Records to use:
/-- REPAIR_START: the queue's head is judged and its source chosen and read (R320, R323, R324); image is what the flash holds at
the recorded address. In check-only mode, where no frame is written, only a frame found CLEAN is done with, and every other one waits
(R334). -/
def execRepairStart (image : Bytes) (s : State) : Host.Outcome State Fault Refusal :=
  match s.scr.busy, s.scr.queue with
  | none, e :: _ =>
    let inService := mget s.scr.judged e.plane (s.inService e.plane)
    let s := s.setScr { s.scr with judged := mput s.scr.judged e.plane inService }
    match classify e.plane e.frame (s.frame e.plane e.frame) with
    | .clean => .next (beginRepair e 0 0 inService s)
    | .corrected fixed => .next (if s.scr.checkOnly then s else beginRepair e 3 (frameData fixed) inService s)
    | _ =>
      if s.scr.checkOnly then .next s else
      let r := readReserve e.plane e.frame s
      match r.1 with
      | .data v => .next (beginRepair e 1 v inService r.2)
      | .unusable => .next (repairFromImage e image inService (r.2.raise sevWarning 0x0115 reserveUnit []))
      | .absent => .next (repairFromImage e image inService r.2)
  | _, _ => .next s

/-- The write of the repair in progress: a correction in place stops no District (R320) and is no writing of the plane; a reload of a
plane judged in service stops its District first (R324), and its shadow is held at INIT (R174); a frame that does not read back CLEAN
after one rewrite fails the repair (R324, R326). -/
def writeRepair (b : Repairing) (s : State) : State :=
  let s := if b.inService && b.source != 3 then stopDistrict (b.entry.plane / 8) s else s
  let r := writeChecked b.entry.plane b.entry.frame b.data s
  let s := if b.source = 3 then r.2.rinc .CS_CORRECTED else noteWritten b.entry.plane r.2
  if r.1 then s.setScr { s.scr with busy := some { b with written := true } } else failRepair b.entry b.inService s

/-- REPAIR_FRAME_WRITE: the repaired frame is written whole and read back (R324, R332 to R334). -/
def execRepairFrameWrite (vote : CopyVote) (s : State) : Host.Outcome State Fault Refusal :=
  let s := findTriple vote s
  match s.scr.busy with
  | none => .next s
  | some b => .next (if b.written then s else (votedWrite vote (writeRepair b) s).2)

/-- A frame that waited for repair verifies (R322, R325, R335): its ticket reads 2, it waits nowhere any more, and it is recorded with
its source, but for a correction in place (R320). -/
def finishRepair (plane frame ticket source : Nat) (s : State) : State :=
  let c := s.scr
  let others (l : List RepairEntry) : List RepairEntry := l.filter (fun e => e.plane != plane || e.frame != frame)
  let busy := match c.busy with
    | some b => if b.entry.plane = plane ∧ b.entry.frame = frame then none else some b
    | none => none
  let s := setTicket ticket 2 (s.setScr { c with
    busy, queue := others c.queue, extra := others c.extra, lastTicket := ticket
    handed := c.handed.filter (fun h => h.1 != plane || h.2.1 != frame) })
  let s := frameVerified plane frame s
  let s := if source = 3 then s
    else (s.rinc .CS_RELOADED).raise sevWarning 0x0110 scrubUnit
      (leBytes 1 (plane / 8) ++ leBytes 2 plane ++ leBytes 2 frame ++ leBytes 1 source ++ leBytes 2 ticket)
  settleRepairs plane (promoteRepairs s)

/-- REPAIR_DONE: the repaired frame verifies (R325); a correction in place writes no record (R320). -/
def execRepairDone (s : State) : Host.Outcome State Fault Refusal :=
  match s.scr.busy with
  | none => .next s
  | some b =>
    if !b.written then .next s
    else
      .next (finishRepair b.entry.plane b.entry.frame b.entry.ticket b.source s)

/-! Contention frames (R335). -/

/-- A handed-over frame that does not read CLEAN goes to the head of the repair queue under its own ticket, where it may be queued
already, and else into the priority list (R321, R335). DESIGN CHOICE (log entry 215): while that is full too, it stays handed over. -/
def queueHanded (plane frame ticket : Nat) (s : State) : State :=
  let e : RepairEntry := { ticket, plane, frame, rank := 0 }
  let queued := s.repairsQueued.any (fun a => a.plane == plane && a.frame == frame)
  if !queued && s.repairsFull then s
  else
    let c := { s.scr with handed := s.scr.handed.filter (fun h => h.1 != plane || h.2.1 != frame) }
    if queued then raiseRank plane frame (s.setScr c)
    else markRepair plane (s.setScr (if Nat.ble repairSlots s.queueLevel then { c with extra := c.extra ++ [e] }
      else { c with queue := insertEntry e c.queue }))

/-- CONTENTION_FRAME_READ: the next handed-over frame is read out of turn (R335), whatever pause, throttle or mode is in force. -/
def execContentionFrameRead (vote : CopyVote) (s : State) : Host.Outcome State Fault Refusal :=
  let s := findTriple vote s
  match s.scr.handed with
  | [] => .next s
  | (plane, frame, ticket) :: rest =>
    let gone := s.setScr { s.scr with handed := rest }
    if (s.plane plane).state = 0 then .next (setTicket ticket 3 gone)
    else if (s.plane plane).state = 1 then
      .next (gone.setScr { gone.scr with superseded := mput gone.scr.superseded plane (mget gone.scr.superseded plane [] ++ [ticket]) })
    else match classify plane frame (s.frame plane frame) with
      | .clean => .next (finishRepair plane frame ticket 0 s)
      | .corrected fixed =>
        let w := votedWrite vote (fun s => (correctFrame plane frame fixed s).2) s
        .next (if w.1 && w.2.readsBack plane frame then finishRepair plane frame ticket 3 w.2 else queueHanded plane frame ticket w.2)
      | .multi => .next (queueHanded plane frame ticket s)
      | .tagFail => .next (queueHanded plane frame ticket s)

Directions for this task: Gather every line from the entries above where the word "place" appears, and copy them.

Response to the exercise:
/-- The write of the repair in progress: a correction in place stops no District (R320) and is no writing of the plane; a reload of a
its source, but for a correction in place (R320). -/
/-- REPAIR_DONE: the repaired frame verifies (R325); a correction in place writes no record (R320). -/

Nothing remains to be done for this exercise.